▶ [WHAT THE EXERCISE ASKS]
Between the line containing "def State.updEnd (s" and the line containing "listSet (s.kindRec k).slots" lies a run of lines; give that run again exactly, with both of those lines, and nothing else from the entries below.

(Dataset entries)
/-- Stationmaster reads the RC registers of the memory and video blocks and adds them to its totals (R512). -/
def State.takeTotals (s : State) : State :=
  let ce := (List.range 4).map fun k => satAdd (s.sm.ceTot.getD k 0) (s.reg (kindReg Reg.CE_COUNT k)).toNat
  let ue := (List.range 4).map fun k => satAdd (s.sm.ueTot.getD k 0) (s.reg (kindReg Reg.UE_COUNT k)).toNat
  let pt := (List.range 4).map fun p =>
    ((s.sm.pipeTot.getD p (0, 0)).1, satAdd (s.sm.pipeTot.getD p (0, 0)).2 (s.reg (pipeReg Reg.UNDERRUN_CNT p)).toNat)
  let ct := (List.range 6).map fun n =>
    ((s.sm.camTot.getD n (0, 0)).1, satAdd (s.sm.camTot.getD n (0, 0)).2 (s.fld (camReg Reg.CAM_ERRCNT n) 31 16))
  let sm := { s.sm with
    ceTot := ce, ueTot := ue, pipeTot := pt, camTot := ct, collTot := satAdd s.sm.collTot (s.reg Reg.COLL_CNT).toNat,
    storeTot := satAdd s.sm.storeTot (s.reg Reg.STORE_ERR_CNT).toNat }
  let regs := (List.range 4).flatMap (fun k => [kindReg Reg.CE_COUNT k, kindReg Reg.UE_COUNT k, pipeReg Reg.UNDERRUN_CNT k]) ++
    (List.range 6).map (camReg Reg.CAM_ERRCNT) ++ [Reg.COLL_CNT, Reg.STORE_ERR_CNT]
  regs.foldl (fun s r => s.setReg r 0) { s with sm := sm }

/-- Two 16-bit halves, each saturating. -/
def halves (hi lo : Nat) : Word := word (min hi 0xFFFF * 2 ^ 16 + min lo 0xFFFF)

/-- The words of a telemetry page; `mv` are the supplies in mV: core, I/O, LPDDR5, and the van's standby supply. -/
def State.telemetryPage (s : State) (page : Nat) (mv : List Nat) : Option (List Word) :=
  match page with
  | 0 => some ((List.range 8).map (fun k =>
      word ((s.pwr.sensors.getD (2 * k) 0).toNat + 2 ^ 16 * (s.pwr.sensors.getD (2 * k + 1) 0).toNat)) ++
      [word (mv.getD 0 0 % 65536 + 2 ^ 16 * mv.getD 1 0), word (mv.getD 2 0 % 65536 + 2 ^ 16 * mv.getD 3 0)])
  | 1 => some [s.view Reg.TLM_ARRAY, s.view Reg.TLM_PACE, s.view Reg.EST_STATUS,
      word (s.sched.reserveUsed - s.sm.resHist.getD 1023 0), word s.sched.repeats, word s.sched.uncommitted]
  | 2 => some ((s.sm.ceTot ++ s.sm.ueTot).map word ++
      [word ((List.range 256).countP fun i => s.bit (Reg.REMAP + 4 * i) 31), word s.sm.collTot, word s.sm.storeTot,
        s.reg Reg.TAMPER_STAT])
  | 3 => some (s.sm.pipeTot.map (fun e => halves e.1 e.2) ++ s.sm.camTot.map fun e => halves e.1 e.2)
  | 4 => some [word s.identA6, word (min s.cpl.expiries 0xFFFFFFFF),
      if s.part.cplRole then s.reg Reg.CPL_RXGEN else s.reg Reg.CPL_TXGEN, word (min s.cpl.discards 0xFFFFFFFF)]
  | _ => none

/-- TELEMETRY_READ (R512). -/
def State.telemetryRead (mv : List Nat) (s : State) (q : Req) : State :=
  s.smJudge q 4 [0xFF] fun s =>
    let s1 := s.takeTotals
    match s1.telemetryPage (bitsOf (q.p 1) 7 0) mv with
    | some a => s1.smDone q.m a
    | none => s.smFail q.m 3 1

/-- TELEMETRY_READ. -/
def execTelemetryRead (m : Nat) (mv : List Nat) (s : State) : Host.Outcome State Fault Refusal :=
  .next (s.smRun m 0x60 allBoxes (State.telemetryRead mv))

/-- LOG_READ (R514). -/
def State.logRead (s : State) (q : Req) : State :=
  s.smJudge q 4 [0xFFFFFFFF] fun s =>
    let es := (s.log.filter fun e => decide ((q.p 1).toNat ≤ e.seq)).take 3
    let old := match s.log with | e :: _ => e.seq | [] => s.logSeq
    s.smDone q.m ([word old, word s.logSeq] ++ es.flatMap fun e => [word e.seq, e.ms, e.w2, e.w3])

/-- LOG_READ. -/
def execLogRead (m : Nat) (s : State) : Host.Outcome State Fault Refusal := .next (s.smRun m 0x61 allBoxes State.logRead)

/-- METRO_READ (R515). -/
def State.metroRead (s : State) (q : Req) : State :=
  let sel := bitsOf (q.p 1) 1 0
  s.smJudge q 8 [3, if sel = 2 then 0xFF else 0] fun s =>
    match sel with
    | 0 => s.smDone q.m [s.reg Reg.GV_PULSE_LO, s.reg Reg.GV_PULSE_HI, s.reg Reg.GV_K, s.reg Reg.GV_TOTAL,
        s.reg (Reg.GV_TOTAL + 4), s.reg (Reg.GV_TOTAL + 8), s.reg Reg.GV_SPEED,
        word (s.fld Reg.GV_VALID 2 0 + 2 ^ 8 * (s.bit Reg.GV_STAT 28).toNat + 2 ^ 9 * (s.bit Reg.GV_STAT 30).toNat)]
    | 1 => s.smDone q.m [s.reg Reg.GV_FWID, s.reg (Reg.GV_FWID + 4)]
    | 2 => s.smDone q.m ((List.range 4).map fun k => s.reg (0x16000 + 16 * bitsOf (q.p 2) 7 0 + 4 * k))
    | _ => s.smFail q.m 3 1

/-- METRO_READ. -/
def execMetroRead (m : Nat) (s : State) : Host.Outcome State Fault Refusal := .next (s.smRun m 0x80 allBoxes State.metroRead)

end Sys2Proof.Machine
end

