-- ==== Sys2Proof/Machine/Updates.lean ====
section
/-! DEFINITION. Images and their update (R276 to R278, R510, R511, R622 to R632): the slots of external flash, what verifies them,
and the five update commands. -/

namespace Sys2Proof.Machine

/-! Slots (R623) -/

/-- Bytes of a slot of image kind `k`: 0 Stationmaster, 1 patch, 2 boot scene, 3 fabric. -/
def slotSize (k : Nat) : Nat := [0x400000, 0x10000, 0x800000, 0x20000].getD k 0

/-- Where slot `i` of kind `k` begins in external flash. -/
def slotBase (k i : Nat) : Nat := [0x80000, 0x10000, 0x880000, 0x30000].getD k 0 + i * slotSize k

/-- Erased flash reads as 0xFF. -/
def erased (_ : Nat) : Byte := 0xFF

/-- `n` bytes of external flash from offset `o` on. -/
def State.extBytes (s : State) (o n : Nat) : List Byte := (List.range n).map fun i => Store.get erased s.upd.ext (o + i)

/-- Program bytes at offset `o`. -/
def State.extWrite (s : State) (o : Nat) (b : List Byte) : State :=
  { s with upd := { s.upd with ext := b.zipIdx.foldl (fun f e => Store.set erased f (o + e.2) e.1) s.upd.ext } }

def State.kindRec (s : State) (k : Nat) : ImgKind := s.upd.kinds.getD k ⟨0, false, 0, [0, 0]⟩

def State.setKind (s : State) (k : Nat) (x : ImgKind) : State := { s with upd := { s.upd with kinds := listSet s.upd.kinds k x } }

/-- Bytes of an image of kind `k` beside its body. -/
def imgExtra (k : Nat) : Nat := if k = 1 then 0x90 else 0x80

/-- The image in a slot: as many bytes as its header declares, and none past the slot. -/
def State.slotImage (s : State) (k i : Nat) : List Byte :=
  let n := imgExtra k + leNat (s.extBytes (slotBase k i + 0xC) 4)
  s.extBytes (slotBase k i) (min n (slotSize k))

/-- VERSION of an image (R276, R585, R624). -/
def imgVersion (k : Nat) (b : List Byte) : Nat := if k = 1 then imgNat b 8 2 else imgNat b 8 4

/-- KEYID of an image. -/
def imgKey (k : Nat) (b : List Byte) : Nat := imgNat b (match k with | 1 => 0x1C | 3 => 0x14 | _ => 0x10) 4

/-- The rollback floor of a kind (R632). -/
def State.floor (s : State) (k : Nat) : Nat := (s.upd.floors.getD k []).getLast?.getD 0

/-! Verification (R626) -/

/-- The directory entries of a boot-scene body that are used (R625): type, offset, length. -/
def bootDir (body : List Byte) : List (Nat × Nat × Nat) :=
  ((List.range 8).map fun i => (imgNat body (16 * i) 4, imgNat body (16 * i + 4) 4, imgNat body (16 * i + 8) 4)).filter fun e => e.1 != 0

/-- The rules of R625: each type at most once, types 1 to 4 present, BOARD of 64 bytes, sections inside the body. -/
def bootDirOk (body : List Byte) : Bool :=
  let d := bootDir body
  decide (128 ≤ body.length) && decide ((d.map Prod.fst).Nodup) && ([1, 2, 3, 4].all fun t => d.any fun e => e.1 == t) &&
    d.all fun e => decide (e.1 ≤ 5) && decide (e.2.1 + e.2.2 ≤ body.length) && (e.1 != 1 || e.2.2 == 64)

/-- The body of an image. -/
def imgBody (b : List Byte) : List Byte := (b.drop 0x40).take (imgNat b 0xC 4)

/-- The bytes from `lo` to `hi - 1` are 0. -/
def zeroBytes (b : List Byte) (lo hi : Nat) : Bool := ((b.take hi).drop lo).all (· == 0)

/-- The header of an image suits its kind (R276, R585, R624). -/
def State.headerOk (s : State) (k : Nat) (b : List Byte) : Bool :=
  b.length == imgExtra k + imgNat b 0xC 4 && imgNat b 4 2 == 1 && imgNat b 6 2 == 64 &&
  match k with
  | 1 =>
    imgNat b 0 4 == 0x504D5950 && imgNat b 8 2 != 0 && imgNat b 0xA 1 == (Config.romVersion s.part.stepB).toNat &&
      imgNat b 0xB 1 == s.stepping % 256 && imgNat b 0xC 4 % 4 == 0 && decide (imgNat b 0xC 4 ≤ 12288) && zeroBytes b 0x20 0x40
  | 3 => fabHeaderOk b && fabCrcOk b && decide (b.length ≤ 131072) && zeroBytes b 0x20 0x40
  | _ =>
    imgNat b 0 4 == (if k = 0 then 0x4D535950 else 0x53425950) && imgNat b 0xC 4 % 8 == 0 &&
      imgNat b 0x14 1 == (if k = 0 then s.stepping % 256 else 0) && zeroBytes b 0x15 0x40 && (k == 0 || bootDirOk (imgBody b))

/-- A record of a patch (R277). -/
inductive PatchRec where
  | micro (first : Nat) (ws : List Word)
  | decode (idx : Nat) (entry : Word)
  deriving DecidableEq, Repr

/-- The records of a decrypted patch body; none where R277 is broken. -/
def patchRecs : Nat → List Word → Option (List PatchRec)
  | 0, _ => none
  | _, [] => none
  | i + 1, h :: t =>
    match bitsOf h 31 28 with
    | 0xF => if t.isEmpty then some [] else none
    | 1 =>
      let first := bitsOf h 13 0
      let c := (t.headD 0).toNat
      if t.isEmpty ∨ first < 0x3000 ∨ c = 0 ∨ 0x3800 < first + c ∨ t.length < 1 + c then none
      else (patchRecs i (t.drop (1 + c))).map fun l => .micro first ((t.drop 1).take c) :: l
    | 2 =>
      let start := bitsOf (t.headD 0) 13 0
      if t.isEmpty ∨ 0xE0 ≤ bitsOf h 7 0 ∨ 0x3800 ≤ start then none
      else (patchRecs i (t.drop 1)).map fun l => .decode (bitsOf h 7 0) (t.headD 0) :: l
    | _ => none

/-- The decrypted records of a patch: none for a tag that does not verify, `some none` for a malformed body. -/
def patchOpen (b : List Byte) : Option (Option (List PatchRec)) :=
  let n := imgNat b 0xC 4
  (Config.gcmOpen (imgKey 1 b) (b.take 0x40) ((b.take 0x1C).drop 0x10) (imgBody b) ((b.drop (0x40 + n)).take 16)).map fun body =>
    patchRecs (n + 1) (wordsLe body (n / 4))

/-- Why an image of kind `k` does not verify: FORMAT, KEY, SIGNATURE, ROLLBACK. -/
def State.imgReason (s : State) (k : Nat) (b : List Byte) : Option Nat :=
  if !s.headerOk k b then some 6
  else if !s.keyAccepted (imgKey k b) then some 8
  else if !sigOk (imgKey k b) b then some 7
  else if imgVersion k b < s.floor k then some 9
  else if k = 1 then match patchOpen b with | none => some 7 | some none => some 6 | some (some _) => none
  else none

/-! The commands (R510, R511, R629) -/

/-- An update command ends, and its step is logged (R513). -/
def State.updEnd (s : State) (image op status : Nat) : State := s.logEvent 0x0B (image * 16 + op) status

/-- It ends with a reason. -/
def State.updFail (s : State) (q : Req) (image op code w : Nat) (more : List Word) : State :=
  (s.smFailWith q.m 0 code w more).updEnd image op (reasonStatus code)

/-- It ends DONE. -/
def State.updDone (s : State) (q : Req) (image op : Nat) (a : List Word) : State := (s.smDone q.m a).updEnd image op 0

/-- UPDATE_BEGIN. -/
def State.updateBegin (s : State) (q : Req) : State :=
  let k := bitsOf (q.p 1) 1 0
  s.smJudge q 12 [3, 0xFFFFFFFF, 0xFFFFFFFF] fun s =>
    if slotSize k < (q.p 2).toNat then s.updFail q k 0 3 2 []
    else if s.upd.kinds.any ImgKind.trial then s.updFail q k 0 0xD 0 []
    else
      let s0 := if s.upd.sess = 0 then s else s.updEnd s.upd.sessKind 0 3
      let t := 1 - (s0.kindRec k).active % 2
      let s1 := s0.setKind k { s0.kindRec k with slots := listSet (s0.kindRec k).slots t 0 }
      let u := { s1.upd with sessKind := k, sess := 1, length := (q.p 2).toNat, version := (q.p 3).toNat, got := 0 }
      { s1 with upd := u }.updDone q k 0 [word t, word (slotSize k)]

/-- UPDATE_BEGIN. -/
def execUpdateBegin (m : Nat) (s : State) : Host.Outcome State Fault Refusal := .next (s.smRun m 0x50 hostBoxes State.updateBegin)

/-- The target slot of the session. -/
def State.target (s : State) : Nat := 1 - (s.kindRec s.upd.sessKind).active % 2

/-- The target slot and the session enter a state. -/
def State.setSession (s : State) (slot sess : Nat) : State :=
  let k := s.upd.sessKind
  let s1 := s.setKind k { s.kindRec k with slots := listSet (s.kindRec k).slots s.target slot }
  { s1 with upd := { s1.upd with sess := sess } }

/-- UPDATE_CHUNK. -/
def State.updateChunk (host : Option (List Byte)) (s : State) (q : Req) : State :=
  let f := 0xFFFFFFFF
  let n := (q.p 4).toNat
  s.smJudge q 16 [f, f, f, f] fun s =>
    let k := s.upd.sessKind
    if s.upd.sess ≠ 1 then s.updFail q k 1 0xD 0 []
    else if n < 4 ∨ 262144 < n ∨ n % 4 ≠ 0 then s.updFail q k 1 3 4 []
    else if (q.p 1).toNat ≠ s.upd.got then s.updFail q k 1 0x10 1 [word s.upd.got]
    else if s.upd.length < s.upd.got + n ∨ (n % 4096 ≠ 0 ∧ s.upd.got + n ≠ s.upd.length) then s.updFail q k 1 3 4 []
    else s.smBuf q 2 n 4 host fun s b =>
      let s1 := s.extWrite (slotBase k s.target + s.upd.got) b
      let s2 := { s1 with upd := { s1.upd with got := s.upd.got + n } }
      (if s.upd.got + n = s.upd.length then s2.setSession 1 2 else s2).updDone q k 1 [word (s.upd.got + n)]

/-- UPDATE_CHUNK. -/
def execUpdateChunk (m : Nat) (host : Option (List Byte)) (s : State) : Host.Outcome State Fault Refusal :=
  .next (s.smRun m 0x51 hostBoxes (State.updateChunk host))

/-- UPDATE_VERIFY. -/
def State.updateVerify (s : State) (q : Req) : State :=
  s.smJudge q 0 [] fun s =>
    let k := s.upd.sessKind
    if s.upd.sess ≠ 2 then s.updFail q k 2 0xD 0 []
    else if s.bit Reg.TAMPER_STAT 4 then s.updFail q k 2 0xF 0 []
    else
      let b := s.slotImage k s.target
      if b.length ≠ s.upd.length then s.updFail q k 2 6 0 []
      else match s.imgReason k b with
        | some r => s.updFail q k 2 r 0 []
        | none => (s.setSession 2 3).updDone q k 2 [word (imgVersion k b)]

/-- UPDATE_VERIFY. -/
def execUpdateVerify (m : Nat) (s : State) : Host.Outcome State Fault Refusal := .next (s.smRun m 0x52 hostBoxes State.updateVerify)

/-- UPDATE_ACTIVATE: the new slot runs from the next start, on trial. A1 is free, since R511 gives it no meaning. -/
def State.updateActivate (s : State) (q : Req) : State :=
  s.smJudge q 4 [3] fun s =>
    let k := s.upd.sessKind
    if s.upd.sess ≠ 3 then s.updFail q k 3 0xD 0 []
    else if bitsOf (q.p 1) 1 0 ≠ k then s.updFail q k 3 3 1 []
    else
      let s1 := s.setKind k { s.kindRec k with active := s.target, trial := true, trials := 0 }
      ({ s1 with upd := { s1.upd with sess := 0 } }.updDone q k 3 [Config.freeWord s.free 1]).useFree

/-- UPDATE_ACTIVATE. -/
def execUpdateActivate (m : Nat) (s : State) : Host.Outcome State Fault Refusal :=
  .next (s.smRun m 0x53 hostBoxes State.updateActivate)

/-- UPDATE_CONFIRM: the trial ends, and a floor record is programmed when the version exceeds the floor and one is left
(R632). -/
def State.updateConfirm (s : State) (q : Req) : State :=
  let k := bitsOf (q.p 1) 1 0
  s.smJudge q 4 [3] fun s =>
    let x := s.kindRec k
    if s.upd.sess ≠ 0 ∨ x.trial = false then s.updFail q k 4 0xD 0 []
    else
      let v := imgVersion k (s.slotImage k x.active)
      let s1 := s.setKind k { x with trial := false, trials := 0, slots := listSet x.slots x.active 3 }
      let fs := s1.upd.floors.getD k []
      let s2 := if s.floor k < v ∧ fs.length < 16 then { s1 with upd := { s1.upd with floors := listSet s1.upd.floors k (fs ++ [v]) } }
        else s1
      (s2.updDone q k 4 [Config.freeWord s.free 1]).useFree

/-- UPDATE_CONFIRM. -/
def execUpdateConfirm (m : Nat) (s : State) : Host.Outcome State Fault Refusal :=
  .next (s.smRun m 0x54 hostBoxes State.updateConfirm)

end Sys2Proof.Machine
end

▶ [WRITTEN SOLUTION]
def State.updEnd (s : State) (image op status : Nat) : State := s.logEvent 0x0B (image * 16 + op) status

/-- It ends with a reason. -/
def State.updFail (s : State) (q : Req) (image op code w : Nat) (more : List Word) : State :=
  (s.smFailWith q.m 0 code w more).updEnd image op (reasonStatus code)

/-- It ends DONE. -/
def State.updDone (s : State) (q : Req) (image op : Nat) (a : List Word) : State := (s.smDone q.m a).updEnd image op 0

/-- UPDATE_BEGIN. -/
def State.updateBegin (s : State) (q : Req) : State :=
  let k := bitsOf (q.p 1) 1 0
  s.smJudge q 12 [3, 0xFFFFFFFF, 0xFFFFFFFF] fun s =>
    if slotSize k < (q.p 2).toNat then s.updFail q k 0 3 2 []
    else if s.upd.kinds.any ImgKind.trial then s.updFail q k 0 0xD 0 []
    else
      let s0 := if s.upd.sess = 0 then s else s.updEnd s.upd.sessKind 0 3
      let t := 1 - (s0.kindRec k).active % 2
      let s1 := s0.setKind k { s0.kindRec k with slots := listSet (s0.kindRec k).slots t 0 }
      let u := { s1.upd with sessKind := k, sess := 1, length := (q.p 2).toNat, version := (q.p 3).toNat, got := 0 }
      { s1 with upd := u }.updDone q k 0 [word t, word (slotSize k)]

/-- UPDATE_BEGIN. -/
def execUpdateBegin (m : Nat) (s : State) : Host.Outcome State Fault Refusal := .next (s.smRun m 0x50 hostBoxes State.updateBegin)

/-- The target slot of the session. -/
def State.target (s : State) : Nat := 1 - (s.kindRec s.upd.sessKind).active % 2

/-- The target slot and the session enter a state. -/
def State.setSession (s : State) (slot sess : Nat) : State :=
  let k := s.upd.sessKind
  let s1 := s.setKind k { s.kindRec k with slots := listSet (s.kindRec k).slots s.target slot }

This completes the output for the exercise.